Джонас знал, что этим пением коммуна принимает его и его новую роль, дает ему жизнь, как до этого дала младенцу Калебу. Его сердце наполнилось благодарностью и гордостью.

Но в то же время и страхом. Он не понимал, кем его избрали. Он не знал, кем он должен стать.

И что с ним станется.

9

Впервые за двенадцать лет Джонас чувствовал себя не таким, как все. Он помнил, что сказала Главная Старейшина про его обучение: один, отдельно от всех.

Обучение еще даже не началось, но, уже покидая Лекторий, он почувствовал это. Сжимая в руках папку, которую дала ему Старейшина, Джонас пробирался сквозь толпу, оглядываясь в поисках родителей и Эшера. Люди его сторонились, ему даже казалось, что он слышит, как они перешептываются.

– Эш! – крикнул Джонас, заметив друга рядом с велосипедной стоянкой. – Поехали вместе!

– Давай.

Эшер приветливо улыбнулся – Джонасу показалось, что как-то неуверенно.

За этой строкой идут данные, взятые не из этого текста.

/-- Add a block of products with their scales (R131, R133, R135). Scale codes are `e` of R125; 0xFF makes every product NaR. A contribution
that a saturated element ignores still counts towards LOW_COUNT (DESIGN CHOICE, log 160). -/
def accBlock (anchor : Int) (ea eb : Int) (nanScale : Bool) (ps : List LEl) (x : Acc) : Acc :=
  if nanScale || ps.any (· == .nar) then { x with nar := true }
  else match blockSum ps with
    | none => x
    | some (S, N) =>
      let sh := N + ea + eb - anchor - 201
      if 0 ≤ sh then accAdd x (S * ((2 ^ sh.toNat : Nat) : Int))
      else
        let p := 2 ^ (-sh).toNat
        let m := S.natAbs / p
        let x := if S.natAbs % p ≠ 0 then { x with low := true } else x
        accAdd x (if S < 0 then -(m : Int) else (m : Int))

/-- Combine the partial of another k-range (R173). -/
def accMerge (x y : Acc) : Acc :=
  let z := if y.sat then (if x.sat then x else { x with v := y.v, sat := true }) else accAdd x y.v
  { z with low := x.low || y.low, nar := x.nar || y.nar }

/-- The value of an accumulator (R132); none for NaR. -/
def accValue (anchor : Int) (x : Acc) : Option Ex :=
  if x.nar then none else some ((Ex.ofInt x.v).scale (anchor - 96))

/-! ### Status and side words (R142, R146) -/

/-- A numeric status word. -/
structure NumStat where
  sat : Nat
  low : Nat
  convSat : Nat
  inFlush : Bool
  inSat : Bool
  under : Bool
  nar : Bool
deriving DecidableEq, Repr, Inhabited

/-- The 32 bits of a status word. -/
def NumStat.word (s : NumStat) : Nat :=
  Nat.min 255 s.sat * 2 ^ 24 + Nat.min 255 s.low * 2 ^ 16 + Nat.min 255 s.convSat * 2 ^ 8 +
    b2n s.inFlush * 8 + b2n s.inSat * 4 + b2n s.under * 2 + b2n s.nar

/-- The merge of a status word into the word in memory: counts saturate, flags are ORed (R171). -/
def NumStat.merge (s : NumStat) (w : Nat) : Nat :=
  Nat.min 255 (w / 2 ^ 24 % 256 + s.sat) * 2 ^ 24 + Nat.min 255 (w / 2 ^ 16 % 256 + s.low) * 2 ^ 16 +
    Nat.min 255 (w / 2 ^ 8 % 256 + s.convSat) * 2 ^ 8 + ((w % 16) ||| (s.word % 16)) + (w / 16 % 16) * 16

/-- What a command records for its side word. -/
structure Side where
  under : Bool
  sat : Bool
  nar : Bool
  maxlog : Option Int
deriving DecidableEq, Repr, Inhabited

/-- Nothing recorded. -/
def Side.none : Side := ⟨false, false, false, .none⟩

/-- The merge into the 64-bit side word in memory (R147). -/
def Side.merge (s : Side) (w : Nat) : Nat :=
  let valid := bit w 32
  let old := toSigned 24 w
  let ml : Option Int := match s.maxlog with
    | .none => if valid then some old else .none
    | some m => some (if valid && decide (m < old) then old else m)
  let flags := (w / 2 ^ 33 % 8) ||| (b2n s.nar + 2 * b2n s.sat + 4 * b2n s.under)
  (match ml with
    | some m => 2 ^ 32 + ofSigned 24 m
    | .none => w % 2 ^ 24) + flags * 2 ^ 33

/-- The next-scale rule (R148): the E8 code for a format, none when VALID is 0. -/
def nextScale (emax : Int) (w : Nat) : Option Nat :=
  if bit w 32 then
    let m := toSigned 24 w
    let s := -((-m) / 256) - emax + 127
    some (if s < 0 then 0 else if 254 < s then 254 else s.toNat)
  else .none

/-- emax of a format code (R148). -/
def emaxOf (fmt : Nat) : Int :=
  if fmt = 0 then 1 else if fmt = 1 then 7 else if fmt = 2 then 63 else if fmt = 3 then 8
  else if fmt = 4 ∨ fmt = 5 then 15 else 127

/-! ### Output rounding (R137 to R141, R151) -/

/-- One output element: its stored bits, with what it records. -/
structure OutEl where
  code : Nat
  stat : NumStat
  side : Side
deriving DecidableEq, Repr, Inhabited

/-- Round a value into an output format under an output scale code `o`. `acc` carries the accumulator's SAT and LOW. -/
def outRound (fmt o : Nat) (v : Option Ex) (accSat accLow : Bool) : OutEl :=
  let base : NumStat := ⟨b2n accSat, b2n accLow, 0, false, false, false, false⟩
  let nar := if fmt ≤ 2 then lNar fmt else if fmt = 13 then 0x80008000 else fNan fmt
  match v with
  | none => ⟨nar, { base with nar := true }, ⟨false, false, true, .none⟩⟩
  | some x =>
    let ml := if x.isZero then Option.none else some (maxLogOf x)
    if o = 0xFF then ⟨nar, { base with nar := true }, ⟨false, false, false, ml⟩⟩ else
    let y := x.scale (127 - (o : Int))
    let r : Rounded :=
      if fmt ≤ 2 then roundL fmt y
      else if fmt = 13 then
        let hi := roundL 2 y
        let hv := ((lDecode 2 hi.code).value).getD Ex.zero
        let lo := if hi.sat then ⟨0, false, false⟩ else roundL 2 (y.sub hv)
        ⟨hi.code + lo.code * 65536, hi.sat, hi.under⟩
      else fRoundSat fmt y
    ⟨r.code, { base with convSat := b2n r.sat, under := r.under }, ⟨r.under, r.sat, false, ml⟩⟩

– Поздравляю, – сказал Эшер.

– И я тебя. Весело было, когда она ту историю про хлопья рассказывала. Тебе хлопали больше всех.

Остальные Двенадцатилетние толпились неподалеку, они аккуратно засовывали папки в велосипедные сумки. Все они, возвратившись домой, будут изучать инструкции для начинающих обучение. Многие годы каждый вечер дети учили школьные уроки, зевая от скуки. Сегодня они будут с радостью запоминать Правила, касающиеся их взрослых Назначений.

– Поздравляю, Эшер! – крикнул кто-то. И затем, с некоторым сомнением в голосе: – И тебя, Джонас!

Эшер и Джонас тоже поздравляли своих одногруппников. Джонас заметил родителей – они стояли рядом со своими велосипедами и смотрели на него. Лили уже сидела на багажнике.

Он помахал рукой, они помахали в ответ. Родители улыбались, но Лили смотрела на него задумчиво, засунув большой палец в рот.

Он поехал прямо домой, обмениваясь с Эшером шутками и ничего не значащими репликами.

– Увидимся утром, Директор Зоны Отдыха! – крикнул Джонас, притормаживая у двери дома.

– Ага. До завтра!

Эшер поехал дальше. И опять, на какую-то долю секунды Джонасу показалось, что все не так, как обычно, не так, как было все эти годы дружбы. Может, он все это придумал. Это же Эшер – что может измениться?

Ужин прошел тише, чем обычно. Хотя Лили трещала без умолку – про свои часы добровольной работы, про то, как она пойдет сначала в Воспитательный Центр, ведь она уже специалист по кормлению Гэбриэла.

– Знаю, знаю, – ответила Лили на укоризненный взгляд Отца. – Я не буду называть его по имени. Я знаю, что нельзя.

– Хочу, чтобы уже было завтра! – радостно воскликнула Лили.

Джонас тяжело вздохнул:

– А я – нет.

– Джонас, это великая честь, – сказала Мать. – Мы с Отцом очень тобой гордимся.

– Это самая важная работа в коммуне, – сообщил Отец.

– Вчера ты говорил, что самая важная работа – это подбор Назначений!

– Это совсем другое дело, – вмешалась Мать. – Это ведь не работа. Я и не думала никогда… – она замолчала. – Есть только один Принимающий.

– Но Главная Старейшина сказала, что они уже один раз избрали кого-то, и из этого ничего не вышло. О чем она говорила?

Родители переглянулись.

Наконец Отец сказал:

– Все происходило примерно так же, как сегодня. Все точно так же удивились, когда одного из Одиннадцатилетних пропустили во время получения Назначений. Потом – объявили, что был сделан выбор…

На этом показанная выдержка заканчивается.